Did insomnia_lj get permission from Nick Platts before mis-representing his results in public?

Or is it generally understood that anything anyone says in the presence of insomnia_lj can be re-produced (after being filtered through the twin filters of mis-remembering and mis-understanding) on his blog and here?
posted by thatwhichfalls at 10:34 PM on November 6, 2005


Feh. I was sitting in the sauna last night with some guy...Dobson something or other who says this material origin of life stuff is all bullshit.

Expect to see a sermon on it in the next week or so.
posted by felix betachat at 2:07 AM on November 7, 2005


googly-excellent.

felix-also.
posted by OmieWise at 3:39 AM on November 7, 2005


Blah. The thread should still be deleted, just so casual readers don't stumble upon it in the future. It currently looks like this:

I_LJ: My friend told me this thing once. I know that MeFi posts are link-based, but I'm just going to link to wikipedia and shit. If you are imaginative, you could think that I'm describing a really interesting possibility where a carbon matrix forms a nonbiological catalyst for ribonucleotide formation and RNA polymerization in an early atomosphere... but actually that's not what I'm attempting to describe at all. I posted this to LJ but it didn't get many comments.
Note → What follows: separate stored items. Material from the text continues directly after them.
/-- Bytes that a looped bus sends enter its own reply buffer, their last character when it has been sent (R258, R523). -/
def State.loopBack (s : State) (c : Nat) (b : List Byte) : State :=
  let old := ((s.busOf c).reply.map Reply.bytes).getD []
  s.putBus c { s.busOf c with reply := some { bytes := (old ++ b).take 263, first := s.now + 1, last := s.now + s.charTicks c b.length } }

/-- Bytes sent on a bus: an RS-485 driver is enabled from the first start bit to the last stop bit (R255); a looped bus keeps its driver
off (R523). -/
def State.busSend (s : State) (c : Nat) (b : List Byte) : State :=
  if isSer c then
    if s.busLooped c then s.loopBack c b
    else ((s.putBus c { s.busOf c with drive := some (s.now + s.charTicks c b.length) }).driverEnable c true).send (busPort c) b
  else s.send (busPort c) b

/-- The driver of a bus whose last stop bit has been sent is released (R255). -/
def State.driverEnd (s : State) (c : Nat) : State :=
  match (s.busOf c).drive with
  | some t => if t ≤ s.now then (s.putBus c { s.busOf c with drive := none }).driverEnable c false else s
  | none => s

/-! ### Sweeps, rounds and misses (R241, R257) -/

/-- A boundary tick starts a sweep, or lets one follow the sweep that runs over it (R241, R257). -/
def State.busBoundary (s : State) (c : Nat) : State :=
  let x := s.busOf c
  if s.atBoundary ∧ x.counted ≠ s.now then
    s.putBus c (if x.on then { x with counted := s.now, again := true } else { x with counted := s.now, on := true, cursor := 0 })
  else s

/-- The meter buses and radios by serving-port code. -/
def busCodes : List Nat := (List.range 14).map (· + 4)

/-- Sweeps and rounds brought up to date: a sweep that ran over a boundary tick is followed by the next; when every meter of the round has
been polled, its missed meters form the next round's retry list. -/
def State.busRound (s : State) (c : Nat) : State :=
  let x := (s.busBoundary c).busOf c
  let left := if x.on then s.servedFrom c x.cursor else []
  let x : Bus := if x.on ∧ left = [] then { x with on := false } else x
  let x : Bus := if x.on = false ∧ x.again = true then { x with on := true, again := false, cursor := 0 } else x
  let t := s.putBus c x
  if x.retry = [] ∧ left = [] ∧ x.missed ≠ [] then
    let r := t.missRounds c (s.busRetry c) x.missed
    r.2.putBus c { r.2.busOf c with retry := r.1, missed := [] }
  else t

/-- The entry polled next: the retry list, then the sweep. -/
def State.busNext (s : State) (c : Nat) : Option Nat :=
  let x := s.busOf c
  match x.retry.findSome? (fun m => (s.dirFind m).filter (s.serves c)) with
  | some i => some i
  | none => if x.on then (s.servedFrom c x.cursor).head? else none

/-- A poll that starts leaves its meter's place in the retry list or the sweep. -/
def State.busTake (s : State) (c i : Nat) (req : BusReq) : State :=
  let x := s.busOf c
  let m := s.dirMeter i
  s.putBus c { x with
    req := some req, reply := none, lateOk := false, retry := x.retry.filter (fun e => decide (e ≠ m)),
    cursor := if x.retry.contains m then x.cursor else i + 1 }

/-- The outstanding poll is a miss (R257). -/
def State.busMiss (s : State) (c : Nat) : State :=
  let x := s.busOf c
  match x.req with
  | none => s
  | some r =>
    let x : Bus := { x with lateOk := false }
    if r.nke then s.putBus c { x with req := none, reply := none }
    else
      let t := (s.putBus c { x with
        req := none, reply := none, missed := if x.missed.contains r.meter then x.missed else x.missed ++ [r.meter] }).readCandidates r.meter
      match t.dirFind r.meter with
      | some i => t.putStat i [t.stat16 i 72]
      | none => t

/-- The outstanding poll is ANSWERED (R252, R257, R267). -/
def State.busAnswer (s : State) (c : Nat) (dseq : Option Nat) : State :=
  let x := s.busOf c
  match x.req with
  | none => s
  | some r =>
    let t := (s.putBus c { x with
      req := none, reply := none, missed := x.missed.filter (fun m => decide (m ≠ r.meter)) }).readCandidates r.meter
    match t.dirFind r.meter with
    | some i =>
      let b := t.stat77 i 3 1 0
      let b := match dseq with
        | some d => b % 64 + 64 * d
        | none => b
      t.putStat i (t.statAnswered i true ++ [(77, [BitVec.ofNat 8 b])])
    | none => t

/-- The acknowledgement that a waiting frame of a bus will be owed (R258, R262); none on M-Bus. -/
def Waiter.busAck (c : Nat) (w : Waiter) : Option BusAck :=
  match w with
  | .plc q addr d => if q = c then some { addr := addr, dseq := d } else none
  | .radio q addr d => if q = c then some { addr := addr, dseq := d, only := true } else none
  | .sup _ _ => none

/-- Waiting frames of a bus that have all their verdicts, at most `fuel` of them, become acknowledgements (R258). -/
def State.busAcks (c : Nat) : Nat → State → State
  | 0, s => s
  | f + 1, s =>
    let r := s.takeDone (fun w => (w.busAck c).isSome)
    match r.1 with
    | some w =>
      let acks := if isMbus c then [] else (w.who.busAck c).toList
      let t := r.2.putBus c { r.2.busOf c with acks := (r.2.busOf c).acks ++ acks }
      State.busAcks c f (w.recs.foldl (fun t e => t.clearPending c e) t)
    | none => s

/-! ### RS-485 and radio -/

/-- A request frame (R256). -/
def pollRequest (addr rmax : Nat) (ack : Option Nat) : List Byte :=
  let b := [0xA5#8] ++ leBytes 2 addr ++ [BitVec.ofNat 8 (rmax + (match ack with | some d => 8 + 16 * d | none => 0))]
  b ++ leBytes 2 (pollCrc b)

/-- A meter polled with RMAX 4 and perhaps an acknowledgement (R256, R257). -/
def State.pollMeter (s : State) (c i : Nat) (ack : Option Nat) : State :=
  let r : BusReq :=
    { meter := s.dirMeter i, addr := s.shortAddr i, rmax := 4, deadline := s.now + s.charTicks c 6 + s.busRto c }
  (s.busTake c i r).busSend c (pollRequest (s.shortAddr i) 4 ack)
Some other guys: Man, I'm glad you posted this. Science is complicated and I think RNA is a total mystery, despite the data and recent advances that I've probably failed to consider.

Bevets: BEVETS!

*sigh*
posted by rxrfrx at 4:42 AM on November 7, 2005


It's good to know that I'm not the only one who is tired of and annoyed by insomnia's constant recycled lj crap that is always tinged with the "I'm the bringer of the truth from lj wherein the truth resides."
posted by dios at 9:18 AM on November 7, 2005


Rxrfrx: The Bevets: BEVETS! bit made me laugh out loud, a rarity.
posted by klangklangston at 10:37 AM on November 7, 2005


It was basically name dropping. Leaves a bad taste in my mouth.